What is expected
Wherever the word "they" occurs in the lines below, copy the whole line.

Information
-- ==== Sys2Proof/Laws/Step.lean ====
section
/-! SUPPORT. What one step can do. -/

namespace Sys2Proof.Machine

/-- Outside `Running` a step changes nothing. -/
theorem engineStepIn_of_not_running (d : Dialect) (f : Instr → State → Result) (s : State) (h : s.run ≠ .running) :
    engineStepIn d f s = .next s := by
  unfold engineStepIn
  cases hr : s.run with
  | running => exact absurd hr h
  | awaitingKey x => rfl
  | halted e => rfl

/-- In `Running`, a word that decodes runs its instruction on the state with `pc` advanced. -/
theorem engineStepIn_instr (d : Dialect) (f : Instr → State → Result) (s : State) (i : Instr) (h : s.run = .running)
    (hd : decodeWord d.strict59 (s.fetch16 s.pc) = .instr i) : engineStepIn d f s = f i (s.setPc (s.pc + 2)) := by
  simp only [engineStepIn, h, hd]

/-- In `Running`, an invalid word is reported on the state with `pc` advanced. -/
theorem engineStepIn_invalid (d : Dialect) (f : Instr → State → Result) (s : State) (why : Invalid) (h : s.run = .running)
    (hd : decodeWord d.strict59 (s.fetch16 s.pc) = .invalid why) :
    engineStepIn d f s = .next ((s.setPc (s.pc + 2)).raiseInvalid d (s.fetch16 s.pc) s.pc) := by
  simp only [engineStepIn, h, hd]

/-- The three things a step can do. -/
theorem engineStepIn_cases (d : Dialect) (f : Instr → State → Result) (s : State) :
    (s.run ≠ .running ∧ engineStepIn d f s = .next s) ∨
    (s.run = .running ∧ ∃ i, decodeWord d.strict59 (s.fetch16 s.pc) = .instr i ∧
      engineStepIn d f s = f i (s.setPc (s.pc + 2))) ∨
    (s.run = .running ∧ ∃ why, decodeWord d.strict59 (s.fetch16 s.pc) = .invalid why ∧
      engineStepIn d f s = .next ((s.setPc (s.pc + 2)).raiseInvalid d (s.fetch16 s.pc) s.pc)) := by
  by_cases h : s.run = .running
  · cases hd : decodeWord d.strict59 (s.fetch16 s.pc) with
    | instr i => exact .inr (.inl ⟨h, i, rfl, engineStepIn_instr d f s i h hd⟩)
    | invalid why => exact .inr (.inr ⟨h, why, rfl, engineStepIn_invalid d f s why h hd⟩)
  · exact .inl ⟨h, engineStepIn_of_not_running d f s h⟩

/-- `exec` is the execute phase of the default dialect. -/
theorem exec_eq_execIn (i : Instr) (s : State) : exec i s = execIn dialect i s := by
  cases i <;> rfl

/-- `step` is the step of the default dialect. -/
theorem step_eq_stepIn (s : State) : step s = stepIn dialect s :=
  congrArg (fun f => engineStepIn dialect f s) (funext fun i => funext fun t => exec_eq_execIn i t)

/-- A call of the surface is that of the default dialect. -/
theorem perform_eq_performIn (c : HostCall) (s : State) : perform c s = performIn dialect c s := by
  cases c <;> simp [perform, performIn, performWith, step_eq_stepIn]

/-- The report of an invalid word changes the run state or not, and adds one event. -/
theorem State.raiseInvalid_eq (s : State) (d : Dialect) (w a : Word) :
    s.raiseInvalid d w a =
      (s.setRun (if d.onInvalid = .halt then .halted .invalidInstruction else s.run)).emit
        (.raised (.invalidInstruction w a)) := by
  unfold State.raiseInvalid
  cases d.onInvalid <;> rfl

end Sys2Proof.Machine
end

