/-- Settles O10, by the three things a step can do: only the report of a word that the decoder rejects adds the event. -/
theorem onlyFetchedInvalidWordsAreReported : Obligations.OnlyFetchedInvalidWordsAreReported := by
  intro d s t h
  rw [← decodeWord_eq_invalid_iff]
  rcases engineStepIn_cases d (execIn d) s with ⟨hrun, he⟩ | ⟨-, i, hd, he⟩ | ⟨hrun, why, hd, he⟩
  · obtain rfl : s = t := Host.Outcome.next.inj (he.symm.trans h)
    exact iff_of_false (fun ⟨w, a, htrace⟩ => List.cons_ne_self _ _ htrace.symm) fun ⟨hr, _⟩ => hrun hr
  · have hend : Ending d i (s.setPc (s.pc + 2)) t := holds_of_next (execIn_ending d i _) (he.symm.trans h)
    refine iff_of_false (fun ⟨w, a, htrace⟩ => hend.trace_ne_invalidInstruction w a htrace) fun ⟨_, why, hwhy⟩ => ?_
    exact Decoded.noConfusion (hd.symm.trans hwhy)
  · refine iff_of_true ⟨s.fetch16 s.pc, s.pc, ?_⟩ ⟨hrun, why, hd⟩
    rw [← Host.Outcome.next.inj (he.symm.trans h), State.raiseInvalid_eq]
    rfl

end Sys2Proof.Proofs
end

section
/-! The host's calls (spec/60_exceptions.md R116, R117, R120 to R125): what each of them can make of a state, that all of them
keep the invariant, and what they do to a core that waits for a key. -/

open Sys2Proof Sys2Proof.Machine

namespace Sys2Proof.Proofs

/-! ### The timers -/

theorem frame_trace (s : State) (events : List Event) : Frame [] [.trace] [] s { s with trace := events } :=
  frame_cons_part (frame_refl s) (fun _ => rfl) (fun q hq => by cases q <;> trivial) fun _ => rfl

/-- A tick writes the two timers and the trace, and nothing else (R120, R121). -/
theorem tickTimers_eq (s : State) :
    tickTimers s =
      ({ s with trace := if s.st = 1 then .beep :: s.trace else s.trace }.setSt (countdown s.st)).setDt
        (countdown s.dt) := by
  unfold tickTimers
  split <;> rfl

theorem tickTimers_frame (s : State) : Frame [] [.dt, .st, .trace] [] s (tickTimers s) := by
  rw [tickTimers_eq]
  exact frame_setDt (frame_setSt (frame_trace s _) _) _

theorem tickTimers_run (s : State) : (tickTimers s).run = s.run := by
  rw [tickTimers_eq, State.setDt_run, State.setSt_run]

/-- Settles O40, piece by piece of what a tick writes. -/
theorem tickCountsDownAndBeeps : Obligations.TickCountsDownAndBeeps := fun s =>
  ⟨tickTimers s, rfl, tickTimers_frame s, tickTimers_dt s ▸ countdown_toNat s.dt, tickTimers_st s ▸ countdown_toNat s.st,
    congrArg State.trace (tickTimers_eq s)⟩

/-! ### The keys -/

/-- An index that names no key is reported (R117). -/
theorem setKey_of_out_of_range {index : Int} (h : index < 0 ∨ 15 < index) (pressed : Bool) (s : State) :
    setKey index pressed s = s.raise (.inputIndexOutOfRange index) :=
  dif_neg (by omega)

/-- The index of a key is in the range. -/
theorem setKey_val (k : Key) (pressed : Bool) (s : State) : setKey k.val pressed s = pressKey k pressed s :=
  dif_pos (by omega)

/-- A key-up, a key that is held already, or a core that does not wait: the latch is all that is written (R122, R123). -/
theorem pressKey_of_no_completion {k : Key} {pressed : Bool} {s : State}
    (h : pressed = false ∨ s.keyAt k = true ∨ ∀ x, s.run ≠ .awaitingKey x) :
    pressKey k pressed s = s.setKeyAt k pressed := by
  unfold pressKey
  split
  · next hdown =>
    rw [Bool.and_eq_true, Bool.not_eq_true'] at hdown
    have hrun : ∀ x, s.run ≠ .awaitingKey x := (h.resolve_left (by simp [hdown])).resolve_left (by simp [hdown])
    unfold completeKeyWait
    split
    · next x hx => exact absurd hx (hrun x)
    · rfl
    · rfl
  · rfl

/-- A new key-down while the core waits completes FX0A (R123). -/
theorem pressKey_of_completion {k : Key} {x : Reg} {s : State} (hrun : s.run = .awaitingKey x) (hup : s.keyAt k = false) :
    pressKey k true s = ((s.setKeyAt k true).setReg x (BitVec.ofNat 8 k.val)).setRun .running := by
  simp [pressKey, hup, completeKeyWait, hrun]

/-- Settles O42, by the index and then by what the key-down finds. -/
theorem setKeyWritesTheLatch : Obligations.SetKeyWritesTheLatch :=
  ⟨fun _ p s h => congrArg Host.Outcome.next (setKey_of_out_of_range h p s),
    fun k p s h => congrArg Host.Outcome.next ((setKey_val k p s).trans (pressKey_of_no_completion h)),
    fun k _ s hrun hup => congrArg Host.Outcome.next ((setKey_val k true s).trans (pressKey_of_completion hrun hup))⟩

/-- The three things `setKey` can do. -/
theorem setKey_cases (index : Int) (pressed : Bool) (s : State) :
    setKey index pressed s = s.raise (.inputIndexOutOfRange index) ∨
    (∃ k, setKey index pressed s = s.setKeyAt k pressed) ∨
    ∃ (k : Key) (x : Reg), setKey index pressed s =
      ((s.setKeyAt k pressed).setReg x (BitVec.ofNat 8 k.val)).setRun .running := by
  by_cases hrange : index < 0 ∨ 15 < index
  · exact .inl (setKey_of_out_of_range hrange pressed s)
  · obtain ⟨k, rfl⟩ : ∃ k : Key, index = k.val := ⟨⟨index.toNat, by omega⟩, by simp only; omega⟩
    rw [setKey_val]
    by_cases h : pressed = false ∨ s.keyAt k = true ∨ ∀ x, s.run ≠ .awaitingKey x
    · exact .inr (.inl ⟨k, pressKey_of_no_completion h⟩)
    · push Not at h
      obtain ⟨hdown, hup, x, hrun⟩ := h
      obtain rfl : pressed = true := Bool.eq_true_of_not_eq_false hdown
      exact .inr (.inr ⟨k, x, pressKey_of_completion hrun (Bool.eq_false_of_not_eq_true hup)⟩)

/-! ### The load -/

/-- A program that does not fit is refused (R116). -/
theorem loadProgram_of_too_long {bytes : List Byte} (h : 3584 < bytes.length) (font : Option (List Byte)) (s : State) :
    loadProgram bytes font s = s.raise (.loadError bytes.length) :=
  if_pos h

/-- A font of another length is refused (R116, R132). -/
theorem loadProgram_of_bad_font {bytes font : List Byte} (hbytes : bytes.length ≤ 3584) (hfont : font.length ≠ 80)
    (s : State) : loadProgram bytes (some font) s = s.raise (.loadError font.length) :=
  (if_neg (Nat.not_lt.mpr hbytes)).trans (if_neg hfont)

/-- Memory after a load that both checks pass: the program's copy, then the font's, which is empty where there is no font
(R131, R132). -/
def loadedMem (bytes : List Byte) (font : Option (List Byte)) (m : Memory) : Memory :=
  (m.writeList 0x200 bytes).writeList 0 (font.getD [])

theorem loadProgram_of_fits {bytes : List Byte} {font : Option (List Byte)} (hbytes : bytes.length ≤ 3584)
    (hfont : ∀ f, font = some f → f.length = 80) (s : State) :
    loadProgram bytes font s = s.setMem (loadedMem bytes font s.mem) := by
  refine (if_neg (Nat.not_lt.mpr hbytes)).trans ?_
  cases font with
  | none => rfl
  | some f => exact if_pos (hfont f rfl)

/-- A byte after a load, by the range it lies in. -/
theorem loadedMem_read (bytes : List Byte) (font : Option (List Byte)) (m : Memory) (a : Nat) :
    (loadedMem bytes font m).read a =
      if a < (font.getD []).length then (font.getD []).getD a 0
      else if 0x200 ≤ a ∧ a < 0x200 + bytes.length then bytes.getD (a - 0x200) 0 else m.read a := by
  simp only [loadedMem, Memory.read_writeList, Nat.zero_le, Nat.zero_add, true_and, Nat.sub_zero]

/-- A load inside the two limits keeps memory canonical. -/
theorem loadedMem_wf {bytes : List Byte} {font : Option (List Byte)} {m : Memory} (hbytes : bytes.length ≤ 3584)
    (hfont : (font.getD []).length ≤ 80) (hm : m.wf) : (loadedMem bytes font m).wf := by
  have hprogram : 0x200 + bytes.length ≤ memSize := by unfold memSize; omega
  have hfits : 0 + (font.getD []).length ≤ memSize := by unfold memSize; omega
  exact Memory.wf_writeList _ _ _ (Memory.wf_writeList _ _ _ hm hprogram) hfits

/-- The copy of a font is of 80 bytes, or of none where there is no font. -/
theorem length_getD_font_le {font : Option (List Byte)} (hfont : ∀ f, font = some f → f.length = 80) :
    (font.getD []).length ≤ 80 := by
  cases font with
  | none => exact Nat.zero_le _
  | some f => exact (hfont f rfl).le

/-- Settles O45: the two refusals, and the bytes of a load by the range they lie in. -/
theorem loadPlacesTheProgram : Obligations.LoadPlacesTheProgram := by
  refine ⟨fun bytes font s h => congrArg Host.Outcome.next (loadProgram_of_too_long h font s),
    fun bytes font s hb hf => congrArg Host.Outcome.next (loadProgram_of_bad_font hb hf s), fun bytes font s hb hf => ?_⟩
  have hlen := length_getD_font_le hf
  refine ⟨_, congrArg Host.Outcome.next (loadProgram_of_fits hb hf s), rfl, fun j hj => ?_, fun f hfont j hj => ?_,
    fun a hout hnofont => ?_⟩ <;> rw [State.setMem_mem, loadedMem_read]
  · rw [if_neg (by omega), if_pos (by omega), Nat.add_sub_cancel_left, List.getD_eq_getElem _ _ hj]
  · obtain rfl := hfont
    exact if_pos (hf f rfl ▸ hj)
  · have hfontless : ¬ a < (font.getD []).length := by
      rcases hnofont with rfl | ha
      · exact Nat.not_lt_zero a
      · omega
    rw [if_neg hfontless, if_neg (by omega)]

/-- The two things a load can do: change memory, which stays canonical, or report an error. -/
theorem loadProgram_cases (bytes : List Byte) (font : Option (List Byte)) (s : State) :
    (∃ m, (s.mem.wf → m.wf) ∧ loadProgram bytes font s = s.setMem m) ∨
    ∃ n, loadProgram bytes font s = s.raise (.loadError n) := by
  rcases Nat.lt_or_ge 3584 bytes.length with hlong | hb
  · exact .inr ⟨_, loadProgram_of_too_long hlong font s⟩
  by_cases hf : ∀ f, font = some f → f.length = 80
  · exact .inl ⟨_, loadedMem_wf hb (length_getD_font_le hf), loadProgram_of_fits hb hf s⟩
  · push Not at hf
    obtain ⟨f, rfl, hbad⟩ := hf
    exact .inr ⟨_, loadProgram_of_bad_font hb hbad s⟩

/-! ### The invariant -/

/-- A report that halts nothing keeps the invariant. -/
theorem inv_raise {s : State} (hs : Inv s) (e : Error) : Inv (s.raise e) :=
  inv_of_same_run hs hs.1 rfl (List.subset_cons_self _ _)

theorem tickTimers_inv {s : State} (hs : Inv s) : Inv (tickTimers s) := by
  refine inv_of_same_run hs (tickTimers_mem s ▸ hs.1) (tickTimers_run s) ?_
  rw [tickTimers_trace]
  split
  · exact List.subset_cons_self _ _
  · exact List.Subset.refl _

/-- `setKey` reports, writes the latch, or makes the core run. -/
theorem setKey_inv {s : State} (hs : Inv s) (index : Int) (pressed : Bool) : Inv (setKey index pressed s) := by
  rcases setKey_cases index pressed s with h | ⟨k, h⟩ | ⟨k, x, h⟩ <;> rw [h]
  · exact inv_raise hs _
  · exact inv_of_same_run hs hs.1 rfl (List.Subset.refl _)
  · exact inv_of_not_halted hs.1 fun _ he => RunState.noConfusion he

theorem loadProgram_inv {s : State} (hs : Inv s) (bytes : List Byte) (font : Option (List Byte)) :
    Inv (loadProgram bytes font s) := by
  rcases loadProgram_cases bytes font s with ⟨m, hwf, h⟩ | ⟨n, h⟩ <;> rw [h]
  · exact inv_of_same_run hs (hwf hs.1) rfl (List.Subset.refl _)
  · exact inv_raise hs _

/-- `reset()` establishes the invariant, from any state (R129). -/
theorem resetCore_inv (s : State) : Inv s.resetCore :=
  inv_of_not_halted State.reset_mem_wf fun _ he => RunState.noConfusion he

/-- Every call of the host keeps the invariant, in any dialect. -/
theorem performIn_inv (d : Dialect) (c : HostCall) (s t : State) (hs : Inv s) (h : performIn d c s = .next t) : Inv t := by
  cases c with
  | step => exact stepIn_inv d s t hs h
  | tickTimers => exact Host.Outcome.next.inj h ▸ tickTimers_inv hs
  | setKey index pressed => exact Host.Outcome.next.inj h ▸ setKey_inv hs index pressed
  | getFramebuffer => exact Host.Outcome.next.inj h ▸ hs
  | loadProgram bytes font => exact Host.Outcome.next.inj h ▸ loadProgram_inv hs bytes font
  | reset => exact Host.Outcome.next.inj h ▸ resetCore_inv s

/-- Every state that the core can reach has the invariant, by induction on the calls. -/
theorem reachableIn_inv {d : Dialect} {s : State} (h : ReachableIn d s) : Inv s := by
  induction h with
  | reset => exact resetCore_inv State.reset
  | call c s t _ ht ih => exact performIn_inv d c s t ih ht

/-- Settles O49: every call keeps the invariant, and reset establishes it. -/
theorem everyCallKeepsTheInvariant : Obligations.EveryCallKeepsTheInvariant :=
  ⟨performIn_inv, fun _ _ => reachableIn_inv⟩

/-! ### A core that waits for a key -/

/-- `step()` of a core that waits does nothing (R63). -/
theorem step_of_waiting {s : State} (hw : WaitingForKey s) : step s = .next s := by
  obtain ⟨x, hrun⟩ := hw
  exact engineStepIn_of_not_running dialect exec s (hrun ▸ RunState.noConfusion)

/-- Of the calls that are no reset and no key, a tick alone lowers the timers of a core that waits, and none ends the wait
(R128, R141). -/
theorem run_timers_of_waiting {c : HostCall} {s t : State} (hw : WaitingForKey s)
    (hquiet : c ≠ .reset ∧ ∀ k p, c ≠ .setKey k p) (h : perform c s = .next t) :
    t.run = s.run ∧ t.dt.toNat = s.dt.toNat - (if c = .tickTimers then 1 else 0) ∧
      t.st.toNat = s.st.toNat - (if c = .tickTimers then 1 else 0) := by
  cases c with
  | step =>
    obtain rfl : s = t := Host.Outcome.next.inj ((step_of_waiting hw).symm.trans h)
    exact ⟨rfl, rfl, rfl⟩
  | tickTimers =>
    obtain rfl : tickTimers s = t := Host.Outcome.next.inj h
    refine ⟨tickTimers_run s, ?_, ?_⟩
    · exact tickTimers_dt s ▸ countdown_toNat s.dt
    · exact tickTimers_st s ▸ countdown_toNat s.st
  | setKey k p => exact absurd rfl (hquiet.2 k p)
  | getFramebuffer =>
    obtain rfl : s = t := Host.Outcome.next.inj h
    exact ⟨rfl, rfl, rfl⟩
  | loadProgram bytes font =>
    obtain rfl : loadProgram bytes font s = t := Host.Outcome.next.inj h
    rcases loadProgram_cases bytes font s with ⟨m, -, hload⟩ | ⟨n, hload⟩ <;> rw [hload]
    · exact ⟨rfl, rfl, rfl⟩
    · exact ⟨rfl, rfl, rfl⟩
  | reset => exact absurd rfl hquiet.1
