-- ==== Sys2Proof/Machine/Dispatch.lean ====
section
/-! DEFINITION. The execute part of the step, one arm per instruction (60_exceptions.md R167). -/

namespace Sys2Proof.Machine

-- exec does not look at STATUS: only the sequencer does (R167). DEDUCED (log entry 17).
def exec (i : Instr) (s : State) : Host.Outcome State Fault Refusal :=
  match i with
  | .loadConstant reg operand => Sys2Proof.Machine.execLoadConstant reg operand s
  | .loadMemory reg operand => Sys2Proof.Machine.execLoadMemory reg operand s
  | .storeToMemory reg operand => Sys2Proof.Machine.execStoreToMemory reg operand s
  | .unaryMinus reg operand => Sys2Proof.Machine.execUnaryMinus reg operand s

end Sys2Proof.Machine
end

Your response
keep the invariant, and what they do to a core that waits for a key. -/
/-- Settles O45: the two refusals, and the bytes of a load by the range they lie in. -/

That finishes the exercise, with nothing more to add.